You're not the only one to have not seen a queue number with Uber.

I do think you're naive to wait at any airport.

Head back toward downtown, or really ANY part of town and you'll snag a pax.


----------



## Dropking (Aug 18, 2017)

Love_Monkey said:


> I'm sitting in the waiting area but the number isn't showing on my home screen. I closed and opened the app (stayed online) to see if it would trigger it but nope. If I try to set my destination though, it tells me to leave the airport area first so apparently I AM in queue. Frustrating because I think I was close when I got here but I have no idea now.
> 
> Anyone ever have this happen?


The one time this happened to me I rebooted my phone entirely and it behaved normally afterward. Uber support is useless.... They just make stuff up to meet their "resolved" quotas.


----------



## MadTownUberD (Mar 11, 2017)

Terri Lee said:


> You're not the only one to have not seen a queue number with Uber.
> 
> I do think you're naive to wait at any airport.
> 
> Head back toward downtown, or really ANY part of town and you'll snag a pax.


Where I drive, downtown is likely to get you a pax all right....an entitled millennial college student who doesn't tip and is looking for a reason to give you less than 5*.
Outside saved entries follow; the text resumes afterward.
/-- After prefixes, REX and opcode bytes, decoding is that of the row. -/
theorem OpcodeBytes.decodes {m : Mode} {op : Op} {vex : Bool} {ob : List Byte} (h : OpcodeBytes m op vex ob)
    (ps : List Pfx) (rex : Option Rex) (hr : RowReached vex ps) (hm : rex.isNone || m == .mode64) :
    ∃ d, RowDecoder m ps op d ∧
      ∀ bs, decode m (ps.map Pfx.byte ++ (rexBytes rex ++ ob) ++ bs) = underPfx vex ps rex (d bs) := by
  obtain ⟨d, hd, hdec⟩ := h.row ps rex hr
  obtain ⟨b, t, rfl, hnib, hpfx⟩ := h.first
  refine ⟨d, hd, fun bs => ?_⟩
  rw [← hdec, List.append_assoc, List.append_assoc]
  exact decode_front m ps rex b (t ++ bs) hm hnib hpfx

/-- Opcode bytes cut short are unfinished, whatever the prefixes. -/
theorem OpcodeBytes.cut {m : Mode} {op : Op} {vex : Bool} {ob : List Byte} (h : OpcodeBytes m op vex ob) (ps : List Pfx)
    (rex : Option Rex) (n : Nat) (hn : n < ob.length) : decodeOpcode m ps rex (ob.take n) = .short := by
  cases h with
  | legacy =>
    match n, hn with
    | 0, _ | 1, _ => rfl
  | vex2 v1 h1 hp =>
    match n, hn with
    | 0, _ | 1, _ => rfl
    | 2, _ => simp [decodeOpcode, decodeVex2, h1, hp, decodeVexOp, Decoded.orUd]
  | vex3 v1 v2 h1 hm hp =>
    match n, hn with
    | 0, _ | 1, _ => rfl
    | 2, _ => simp [decodeOpcode, decodeVex3, h1]
    | 3, _ => simp [decodeOpcode, decodeVex3, h1, hm, hp, decodeVexOp, Decoded.orUd]

/-- The opcode bytes and the tail of a row cut short are unfinished. -/
theorem decodeOpcode_cut {m : Mode} {op : Op} {vex : Bool} {ob : List Byte} (h : OpcodeBytes m op vex ob)
    (ps : List Pfx) (rex : Option Rex) (hr : RowReached vex ps) (modrm : Byte) (bs : List Byte)
    (hw : WholeTail m ps op modrm bs) (n : Nat) (hn : n < (ob ++ modrm :: bs).length) :
    decodeOpcode m ps rex ((ob ++ modrm :: bs).take n) = .short := by
  by_cases hob : n < ob.length
  · rw [List.take_append_of_le_length (by omega)]
    exact h.cut ps rex n hob
  · obtain ⟨d, hd, hdec⟩ := h.row ps rex hr
    obtain ⟨k, rfl⟩ := Nat.exists_eq_add_of_le (not_lt.1 hob)
    rw [List.take_length_add_append, hdec]
    cases k with
    | zero => simp [hd.nil]
    | succ k =>
      rw [List.take_succ_cons, hd.cut modrm bs hw k (by simp at hn; omega), underPfx_short]

/-! ### The front cut short -/

/-- Prefixes alone are unfinished. -/
theorem decode_pfxOnly (m : Mode) (ps : List Pfx) : decode m (ps.map Pfx.byte) = .short := by
  have h := decode_afterPfx m ps [] rfl
  rwa [List.append_nil] at h

/-- If what follows prefixes and REX is unfinished wherever it is cut, so are the bytes with prefixes and REX. -/
theorem decode_cut (m : Mode) (ps : List Pfx) (rex : Option Rex) (b : Byte) (t : List Byte)
    (hm : rex.isNone || m == .mode64) (h4 : b.extractLsb' 4 4 ≠ 4#4) (hp : Pfx.ofByte b = none)
    (hcut : ∀ n < (b :: t).length, decodeOpcode m ps rex ((b :: t).take n) = .short) (n : Nat)
    (hn : n < (ps.map Pfx.byte ++ (rexBytes rex ++ b :: t)).length) :
    decode m ((ps.map Pfx.byte ++ (rexBytes rex ++ b :: t)).take n) = .short := by
  rcases Nat.le_or_le n (ps.map Pfx.byte).length with hle | hle
  · rw [List.take_append_of_le_length hle, ← List.map_take]
    exact decode_pfxOnly m _
  obtain ⟨k, rfl⟩ := Nat.exists_eq_add_of_le hle
  rw [List.length_append] at hn
  rw [List.take_length_add_append]
  cases rex with
  | none =>
    cases k with
    | zero => simpa using decode_pfxOnly m ps
    | succ k => exact (decode_front m ps none b (t.take k) hm h4 hp).trans (hcut (k + 1) (by simpa [rexBytes] using hn))
  | some r =>
    match k with
    | 0 => simpa using decode_pfxOnly m ps
    | 1 =>
      obtain rfl : m = .mode64 := by simpa using hm
      exact decode_rex ps r []
    | k + 2 =>
      exact (decode_front m ps (some r) b (t.take k) hm h4 hp).trans (hcut (k + 1) (by simpa [rexBytes] using hn))

/-- A row under any prefixes and REX, cut short anywhere, is unfinished. -/
theorem decode_row_cut {m : Mode} {op : Op} {vex : Bool} {ob : List Byte} (h : OpcodeBytes m op vex ob) (ps : List Pfx)
    (rex : Option Rex) (hr : RowReached vex ps) (hm : rex.isNone || m == .mode64) (modrm : Byte) (bs : List Byte)
    (hw : WholeTail m ps op modrm bs) (n : Nat)
    (hn : n < (ps.map Pfx.byte ++ (rexBytes rex ++ (ob ++ modrm :: bs))).length) :
    decode m ((ps.map Pfx.byte ++ (rexBytes rex ++ (ob ++ modrm :: bs))).take n) = .short := by
  have hcut := decodeOpcode_cut h ps rex hr modrm bs hw
  obtain ⟨b, t, rfl, h4, hp⟩ := h.first
  exact decode_cut m ps rex b (t ++ modrm :: bs) hm h4 hp hcut n hn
The airport gives you the highest likelihood of long, easy-mileage trips with a pax who is more likely to tip and give 5*. Yes, you might have to wait 30-60 minutes for it.


----------



## Uber's Guber (Oct 22, 2017)

Love_Monkey said:


> I'm so effing sick and tired of spending my Friday nights doing this and to have wasted two hours makes me want to *vomit*. I hate uber tonight.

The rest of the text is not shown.